Project 2 · Jun 2025 – Nov 2025

GPU VDI Benchmark Automation

Technical Support Engineer @ PuzzleSystems · Python, PyTorch, TensorFlow, VMware vSphere, PowerShell

The Problem

A client (SK E&S) needed to validate the performance of VMware's virtualized GPU (vGPU) environment before launching a subscription-based GPU rental service. The key questions: how does GPU performance degrade under concurrent VM workloads? What is the maximum number of VDI sessions that can run GPU-intensive tasks simultaneously? How do resource utilization patterns change over extended stress periods?
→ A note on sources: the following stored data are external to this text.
/-- The premises of the rows of the anchor commands can be met. -/
theorem test_anchor_rows_met :
    Rows.powerStateGet.Met hdr [] up
    ∧ Rows.powerStateSetBivouac.Met hdr (pay 4 [(0, 1)]) up
    ∧ Rows.powerStateSetWatch.Met hdr (pay 4 [(0, 2)]) up
    ∧ Rows.wakeConfig.Met hdr (pay 4 [(2, 16)]) up
    ∧ Rows.tickAlarmDisable.Met hdr (pay 16 []) up
    ∧ Rows.tickAlarmAbsolute.Met hdr (pay 16 [(0, 1), (8, 9)]) up
    ∧ Rows.tickAlarmRelative.Met hdr (pay 16 [(0, 2), (8, 9)]) up
    ∧ Rows.timeGet.Met hdr [] up
    ∧ Rows.clockStatus.Met hdr [] up
    ∧ Rows.thermalConfig.Met hdr (pay 4 [(0, 80), (1, 95), (2, 4), (3, 1)]) up
    ∧ Rows.thermalStatus.Met hdr [] up
    ∧ Rows.powerPolicyRead.Met hdr [] up
    ∧ Rows.powerPolicyWrite.Met hdr (pay 8 [(2, 1), (4, 1)]) up := by
  refine ⟨?_, ?_, ?_, ?_, ?_, ?_, ?_, ?_, ?_, ?_, ?_, ?_, ?_⟩ <;> decide +kernel

/-- The premises of the rows of the firmware commands can be met. -/
theorem test_firmware_rows_met :
    Rows.fwUpdateBegin.Met hdr (pay 16 [(1, 1)]) up
    ∧ Rows.fwUpdateData.Met hdr (pay 5 []) { up with boot := { up.boot with updating := some 1, slots := wr up.boot.slots 1 { size := 256 } } }
    ∧ Rows.fwUpdateCommit.Met hdr (pay 1 []) { up with boot := { up.boot with updating := some 1 } }
    ∧ Rows.fwSlotStatus.Met hdr [] up
    ∧ Rows.nvmStatus.Met hdr [] up
    ∧ Rows.nvmRegionInfo.Met hdr (pay 1 []) up := by
  refine ⟨?_, ?_, ?_, ?_, ?_, ?_⟩ <;> decide +kernel

/-- The premises of the rows of the owner commands can be met. -/
theorem test_owner_rows_met :
    Rows.ownerProvision.Met hdr (pay 212 [(0, 1)]) up
    ∧ Rows.ownerRemove.Met hdr (pay 4 []) up
    ∧ Rows.ownerList.Met hdr [] up
    ∧ Rows.attest.Met hdr (pay 20 []) up
    ∧ Rows.epochRoll.Met hdr [] up
    ∧ Rows.debugChallenge.Met hdr [] up
    ∧ Rows.debugOpen.Met hdr (pay 160 []) up
    ∧ Rows.keyRotate.Met hdr (pay 164 [(0, 1)]) up
    ∧ Rows.trngRead.Met hdr (pay 4 [(0, 16)]) up := by
  refine ⟨?_, ?_, ?_, ?_, ?_, ?_, ?_, ?_, ?_⟩ <;> decide +kernel

/-- The premises of the rows of the front end commands can be met. -/
theorem test_front_end_rows_met :
    Rows.afePinRoleSet.Met hdr (pay 4 []) up
    ∧ Rows.afePinRoleGet.Met hdr (pay 1 []) up
    ∧ Rows.afeChannelConfig.Met hdr (pay 24 []) up
    ∧ Rows.afeChannelGet.Met hdr (pay 1 []) up
    ∧ Rows.afeExcitationSet.Met hdr (pay 8 []) up
    ∧ Rows.afeLeadMeasureLoop.Met hdr (pay 12 [(1, 0), (2, 1)]) banked
    ∧ Rows.afeLeadMeasureKelvin.Met hdr (pay 12 [(1, 0), (2, 1), (3, 2)]) banked
    ∧ Rows.afeLeadMeasureSet.Met hdr (pay 12 []) up
    ∧ Rows.afeLeadGet.Met hdr (pay 1 []) up
    ∧ Rows.afePairConfigSet.Met hdr (pay 12 [(2, 1), (3, 2), (9, 1), (10, 1)]) up
    ∧ Rows.afePairConfigRemove.Met hdr (pay 12 []) up
    ∧ Rows.afePairStatus.Met hdr (pay 1 []) up
    ∧ Rows.afeDiag.Met hdr (pay 1 []) up
    ∧ Rows.afeCalRun.Met hdr (pay 8 [(0, 1), (4, 64)]) { up with afe := { up.afe with banks := 1, channels := wr up.afe.channels 0 { configured := true }, pins := wr up.afe.pins 0 { role := 1, unit := 1 } } }
    ∧ Rows.afeBankEnable.Met hdr (pay 1 []) up := by
  refine ⟨?_, ?_, ?_, ?_, ?_, ?_, ?_, ?_, ?_, ?_, ?_, ?_, ?_, ?_, ?_⟩ <;> decide +kernel

/-- The premises of the rows of the stream commands can be met. -/
theorem test_stream_rows_met :
    Rows.streamConfigSet.Met hdr (pay 32 [(4, 64), (9, 1), (12, 2)]) up
    ∧ Rows.streamConfigRemove.Met hdr (pay 32 []) up
    ∧ Rows.streamGet.Met hdr (pay 1 []) up
    ∧ Rows.streamStart.Met hdr (pay 12 []) up
    ∧ Rows.streamStopNow.Met hdr (pay 16 []) up
    ∧ Rows.streamStopAfterFrame.Met hdr (pay 16 []) up
    ∧ Rows.sportConfig.Met hdr (pay 12 []) up
    ∧ Rows.sportGet.Met hdr (pay 1 []) up
    ∧ Rows.tachConfig.Met hdr (pay 8 []) up
    ∧ Rows.encConfig.Met hdr (pay 4 []) up
    ∧ Rows.streamCounters.Met hdr (pay 4 [(1, 1)]) up
    ∧ Rows.streamCountersClear.Met hdr (pay 4 [(1, 1), (2, 1)]) up
    ∧ Rows.streamSnapshot.Met hdr (pay 12 []) { up with stm := { up.stm with streams := wr up.stm.streams 0 { phase := .running } } } := by
  refine ⟨?_, ?_, ?_, ?_, ?_, ?_, ?_, ?_, ?_, ?_, ?_, ?_, ?_⟩ <;> decide +kernel

/-- The premises of the rows of the feature commands can be met. -/
theorem test_feature_rows_met :
    Rows.featConfigSet.Met hdr (pay 28 [(1, 1), (2, 1), (10, 1), (14, 1), (16, 1), (17, 1), (20, 1), (24, 8)]) up
    ∧ Rows.featConfigRemove.Met hdr (pay 20 []) up
    ∧ Rows.featGet.Met hdr (pay 1 []) up
    ∧ Rows.featOrderConfig.Met hdr (pay 16 []) up
    ∧ Rows.featBandsSet.Met hdr (pay 4 []) up
    ∧ Rows.featStateConfig.Met hdr (pay 20 [(2, 128)]) up
    ∧ Rows.featFrameRead.Met hdr (pay 4 []) { up with feat := { up.feat with streams := wr up.feat.streams 0 { latest := some default } } }
    ∧ Rows.beltPositionGet.Met hdr [] up
    ∧ Rows.beltConfigSet.Met hdr (pay 16 [(0, 1), (1, 1), (2, 1), (3, 255), (8, 1)]) up
    ∧ Rows.beltConfigDisable.Met hdr (pay 4 []) up
    ∧ Rows.setIndex.Met hdr (pay 4 []) { up with feat := { up.feat with belt := { up.feat.belt with configured := true, splices := 2, state := .unsynced } } }
    ∧ Rows.beltClearCount.Met hdr (pay 4 []) up := by
  refine ⟨?_, ?_, ?_, ?_, ?_, ?_, ?_, ?_, ?_, ?_, ?_, ?_⟩ <;> decide +kernel

/-- The premises of the rows of the model commands can be met. -/
theorem test_model_rows_met :
    Rows.modelLoadBegin.Met hdr (pay 12 [(0, 1), (5, 1)]) up
    ∧ Rows.modelLoadData.Met hdr (pay 9 [(0, 2)]) (withModel 0 { phase := .loading })
    ∧ Rows.modelLoadAbandon.Met hdr (pay 4 [(0, 3)]) (withModel 0 { phase := .loading })
    ∧ Rows.modelVerify.Met hdr (pay 4 []) (withModel 0 { phase := .received })
    ∧ Rows.modelPlace.Met hdr (pay 4 []) (withModel 0 { phase := .verified })
    ∧ Rows.modelPlaceRidge.Met hdr (pay 4 [(1, 1)]) (withModel 0 { phase := .verified, image := pay 64 [(35, 2)] } { chained with own := { chained.own with slots := wr chained.own.slots 0 { provisioned := true, rk := 1 } } })
    ∧ Rows.modelUnload.Met hdr (pay 4 []) (withModel 0 { phase := .placed })
    ∧ Rows.modelPlacementGet.Met hdr (pay 4 []) (withModel 0 { phase := .placed })
    ∧ Rows.modelList.Met hdr [] up
    ∧ Rows.modelStart.Met hdr (pay 4 []) (withModel 0 { phase := .placed, bound := 1 } { up with feat := { up.feat with streams := wr up.feat.streams 0 { config := pay 8 [] } } })
    ∧ Rows.modelStop.Met hdr (pay 4 []) (withModel 0 { phase := .running })
    ∧ Rows.modelReplace.Met hdr (pay 4 [(1, 1)]) (withModel 1 { phase := .verified } (withModel 0 { phase := .placed }))
    ∧ Rows.modelBindStreams.Met hdr (pay 16 [(4, 1)]) (withModel 0 { phase := .placed }) := by
  refine ⟨?_, ?_, ?_, ?_, ?_, ?_, ?_, ?_, ?_, ?_, ?_, ?_, ?_⟩ <;> decide +kernel

/-- The premises of the rows of the manager commands can be met. -/
theorem test_manager_rows_met :
    Rows.jobSubmit.Met hdr (pay 68 []) (withModel 0 { phase := .placed })
    ∧ Rows.resultRead.Met hdr (pay 12 [(0, 255), (8, 1)]) up
    ∧ Rows.resultPin.Met hdr (pay 4 []) withResult
    ∧ Rows.resultUnpin.Met hdr (pay 4 []) withResult
    ∧ Rows.rmStatus.Met hdr [] up
    ∧ Rows.rmCounters.Met hdr (pay 4 []) (withModel 0 { phase := .placed })
    ∧ Rows.rmCountersClear.Met hdr (pay 4 []) (withModel 0 { phase := .placed })
    ∧ Rows.rmShareSet.Met hdr [] up
    ∧ Rows.queueStatus.Met hdr (pay 1 []) up
    ∧ Rows.queueStatusClearHigh.Met hdr (pay 1 []) up
    ∧ Rows.resultSubscribe.Met hdr (pay 8 []) (withModel 0 { phase := .placed }) := by
  refine ⟨?_, ?_, ?_, ?_, ?_, ?_, ?_, ?_, ?_, ?_, ?_⟩ <;> decide +kernel

/-- The premises of the rows of the head commands can be met. -/
theorem test_head_rows_met :
    Rows.headConfig.Met hdr ((pay 44 []).take 4 ++ pay 40 [(6, 9), (8, 1), (10, 1), (16, 1), (24, 1), (33, 1), (34, 1)]) (withHead {})
    ∧ Rows.headGet.Met hdr (pay 4 []) (withHead {})
    ∧ Rows.rewardCancel.Met hdr (pay 8 []) (withHead { loaded := true })
    ∧ Rows.rewardImmediate.Met hdr (pay 8 [(1, 1), (2, 5)]) (withHead { loaded := true })
    ∧ Rows.rewardHeld.Met hdr (pay 8 [(1, 2), (2, 5), (4, 1)]) (withHead { loaded := true })
    ∧ Rows.modulatorConfig.Met hdr (pay 20 []) (withHead {})
    ∧ Rows.headFreeze.Met hdr (pay 4 []) (withHead {})
    ∧ Rows.headResume.Met hdr (pay 4 []) (withHead {})
    ∧ Rows.headSave.Met hdr (pay 4 []) (withHead {})
    ∧ Rows.headRestore.Met hdr (pay 4 [(1, 2)]) (withHead {})
    ∧ Rows.headExport.Met hdr (pay 4 [(1, 1)]) (withHead {})
    ∧ Rows.headImport.Met hdr (pay 4 [] ++ [0x48, 0x58, 0x50, 0x31, 1, 0] ++ pay 42 []) (withHead {})
    ∧ Rows.headConsolidate.Met hdr (pay 4 []) (withHead { hrec := pay 40 [(18, 2)], loaded := true })
    ∧ Rows.headStats.Met hdr (pay 4 []) (withHead {})
    ∧ Rows.headStatsClear.Met hdr (pay 4 []) (withHead {})
    ∧ Rows.headReset.Met hdr (pay 4 []) (withHead {})
    ∧ Rows.headEraseOrphan.Met hdr (pay 4 [(1, 1)]) { up with lrn := { up.lrn with heads := wr up.lrn.heads 0 { areas := wr (Vector.replicate 2 none) 0 (some (pay 64 [])), current := some 0 } } } := by
  refine ⟨?_, ?_, ?_, ?_, ?_, ?_, ?_, ?_, ?_, ?_, ?_, ?_, ?_, ?_, ?_, ?_, ?_⟩ <;> decide +kernel

/-- The premises of the rows of the belay commands can be met. -/
theorem test_belay_rows_met :
    Rows.houtMap.Met hdr [] up
    ∧ Rows.houtGet.Met hdr [] up
    ∧ Rows.belayConfig.Met hdr [] up
    ∧ Rows.belayArm.Met hdr [] up
    ∧ Rows.belayDisarm.Met hdr [] (withBelay .armed)
    ∧ Rows.belayTrip.Met hdr (pay 4 []) up
    ∧ Rows.belayAbortHold.Met hdr [] (withBelay .hold)
    ∧ Rows.belayRearm.Met hdr (pay 4 [(0, 1)]) (withBelay .stopped)
    ∧ Rows.belayDeclareStop.Met hdr (pay 4 [(0, 2)]) (withBelay .coasting)
    ∧ Rows.belayStatus.Met hdr [] up
    ∧ Rows.alarmSetMask.Met hdr (pay 4 []) up
    ∧ Rows.alarmSetHost.Met hdr (pay 4 [(0, 1)]) up
    ∧ Rows.alarmClearHost.Met hdr (pay 4 [(0, 2)]) up
    ∧ Rows.alarmAcknowledge.Met hdr (pay 4 [(0, 3), (2, 16)]) up := by
  refine ⟨?_, ?_, ?_, ?_, ?_, ?_, ?_, ?_, ?_, ?_, ?_, ?_, ?_, ?_⟩ <;> decide +kernel

/-- The premises of the rows of the rope commands can be met. -/
theorem test_rope_rows_met :
    Rows.ropeStatus.Met hdr [] up
    ∧ Rows.ropeEnumerate.Met hdr [] up
    ∧ Rows.ropeDetach.Met hdr (pay 4 []) up
    ∧ Rows.ropeAttach.Met hdr [] up
    ∧ Rows.ropeRelay.Met hdr (pay 16 [(0, 1)]) chained
    ∧ Rows.ropeTopologyGet.Met hdr [] up
    ∧ Rows.ropeRetrain.Met hdr (pay 4 []) { chained with rope := { chained.rope with ports := wr chained.rope.ports 0 { phase := .up } } }
    ∧ Rows.ropeCounters.Met hdr (pay 4 []) up
    ∧ Rows.ropeCountersClear.Met hdr (pay 4 []) up := by
  refine ⟨?_, ?_, ?_, ?_, ?_, ?_, ?_, ?_, ?_⟩ <;> decide +kernel

/-- The premises of the rows of the record commands can be met. -/
theorem test_record_rows_met :
    Rows.cairnInfo.Met hdr (pay 16 []) up
    ∧ Rows.cairnRead.Met hdr (pay 24 [(0, 1), (4, 1)]) up
    ∧ Rows.cairnReadPinned.Met hdr (pay 24 [(4, 1)]) up
    ∧ Rows.cairnMark.Met hdr (pay 32 []) up
    ∧ Rows.cairnMarkDropped.Met hdr (pay 32 []) { up with cairn := { up.cairn with queue := List.replicate 32 default } }
    ∧ Rows.cairnRemoteRead.Met hdr (pay 28 [(0, 1), (8, 1)]) chained := by
  refine ⟨?_, ?_, ?_, ?_, ?_, ?_⟩ <;> decide +kernel

/-- The premises of the rows of the core commands can be met. -/
theorem test_core_rows_met :
    Rows.calRun.Met hdr (pay 4 [(0, 1)]) up
    ∧ Rows.calStatus.Met hdr [] up
    ∧ Rows.selftestRunQuick.Met hdr (pay 4 [(0, 1), (1, 1)]) up
    ∧ Rows.selftestRunFull.Met hdr (pay 4 [(0, 1), (1, 2)]) up
    ∧ Rows.selftestResult.Met hdr [] up
    ∧ Rows.wearStatus.Met hdr [] up
    ∧ Rows.wearConfig.Met hdr [] up
    ∧ Rows.coreStatus.Met hdr [] up
    ∧ Rows.coreFence.Met hdr (pay 4 []) up
    ∧ Rows.coreUnfence.Met hdr (pay 4 [(1, 2)]) { up with lrn := { up.lrn with cores := wr up.lrn.cores 0 { fenced := true } } }
    ∧ Rows.clipCounters.Met hdr (pay 4 []) up
    ∧ Rows.clipCountersClear.Met hdr (pay 4 []) up := by
  refine ⟨?_, ?_, ?_, ?_, ?_, ?_, ?_, ?_, ?_, ?_, ?_, ?_⟩ <;> decide +kernel

/-- The conditions of the rows of the port events can be met. -/
theorem test_port_events_ready :
    (Rows.push .spi 0 noop).ready up
    ∧ (Rows.qpush 0 noop).ready up
    ∧ (Rows.pushOverrun .spi 16384 [0]).ready up
    ∧ (Rows.pushNoSync .spi 0 [0]).ready up
    ∧ (Rows.pull .spi 12).ready ({ up with link := { up.link with out := [.notice { opcode := 0, tag := 0, status := 0x20, seq := 0 }] } })
    ∧ (Rows.qpull 12).ready ({ up with link := { up.link with out := [.notice { opcode := 0, tag := 0, status := 0x20, seq := 0 }] } })
    ∧ (Rows.pullShort .spi 3).ready ({ up with link := { up.link with out := [.notice { opcode := 0, tag := 0, status := 0x20, seq := 0 }] } })
    ∧ (Rows.pullNothing .spi 3).ready up
    ∧ (Rows.clearStatus .spi 0).ready up
    ∧ (Rows.invalidTransportOpcode 0x07).ready up
    ∧ (Rows.linkStatusRead .i2c).ready up
    ∧ (Rows.fragmentTimeout 0).ready ({ up with link := { up.link with slots := [{ tag := 0, opcode := 0, fragments := 1 }] } })
    ∧ (Rows.sessionIdleTimeout 0).ready up := by
  refine ⟨?_, ?_, ?_, ?_, ?_, ?_, ?_, ?_, ?_, ?_, ?_, ?_, ?_⟩
  · show Rows.Whole .spi 0 noop up; unfold Rows.Whole; decide +kernel
  · show Rows.Whole .spi 0 noop up; unfold Rows.Whole; decide +kernel
  all_goals decide +kernel

/-- The conditions of the rows of the clock events can be met. -/
theorem test_clock_events_ready :
    (Rows.xo32QualifyInterval 32768).ready { up with clk := { up.clk with xo32Ok := false, xo32Running := true } }
    ∧ Rows.xo32EdgeLoss.ready { up with clk := { up.clk with onLprc := false } }
    ∧ Rows.xo32Absent.ready { up with clk := { up.clk with xo32First := true, xo32Ok := false } }
    ∧ Rows.xo32Retry.ready { up with clk := { up.clk with xo32Retrying := true } }
    ∧ (Rows.xo24Qualified 5).ready { up with clk := { up.clk with xo24Try := 1, xo24On := false } }
    ∧ Rows.xo24SecondTry.ready { up with clk := { up.clk with xo24Try := 1, xo24On := false } }
    ∧ Rows.xo24Fails.ready { up with clk := { up.clk with xo24Try := 2, xo24On := false } }
    ∧ Rows.xo24Retry.ready { up with clk := { up.clk with xo24Fail := true } }
    ∧ Rows.xo24Stopped.ready { up with clk := { up.clk with xo24On := true } }
    ∧ (Rows.pllLocked 0).ready { up with clk := { up.clk with xo24On := true } }
    ∧ (Rows.pllLockLoss 0).ready { up with clk := { up.clk with lock := wr up.clk.lock 0 true } } := by
  refine ⟨?_, ?_, ?_, ?_, ?_, ?_, ?_, ?_, ?_, ?_, ?_⟩ <;> decide +kernel

/-- The conditions of the rows of the domain events can be met. -/
theorem test_domain_events_ready :
    (Rows.domainSwitchDone 10 3000 25000).ready { up with pwr := { up.pwr with requests := [(3, false)] } }
    ∧ (Rows.domainIdleRelease 3).ready { up with nvm := { up.nvm with busy := .idle } }
    ∧ Rows.va30OutOfRegulation.ready up
    ∧ Rows.va30InRegulation.ready up
    ∧ (Rows.ioRailRangeChange false false).ready up
    ∧ Rows.vcoreBuckInRegulation.ready { up with pwr := { up.pwr with waking := some default, vcoreBuck := false } }
    ∧ (Rows.vholdThreshold 0).ready up
    ∧ Rows.holdupHoldEnd.ready up := by
  refine ⟨?_, ?_, ?_, ?_, ?_, ?_, ?_, ?_⟩ <;> decide +kernel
Manual benchmarking was time-consuming and produced inconsistent results.

The Solution

I built an automated GPU benchmarking pipeline:

Stress-test scripts using PyTorch and TensorFlow that simulate realistic GPU workloads (matrix operations, model training, inference) inside VMware vGPU environments
Automated data collection capturing GPU utilization, memory, temperature, and throughput at configurable intervals
Statistical analysis and reporting that processes accumulated data and generates incremental reports with trend analysis

Results

Provided the quantitative data SK E&S used to launch their GPU rental service
Turned a multi-day manual test cycle into an unattended overnight run
Delivered reproducible results across different vGPU configurations

Source code is held under prior employer's confidentiality.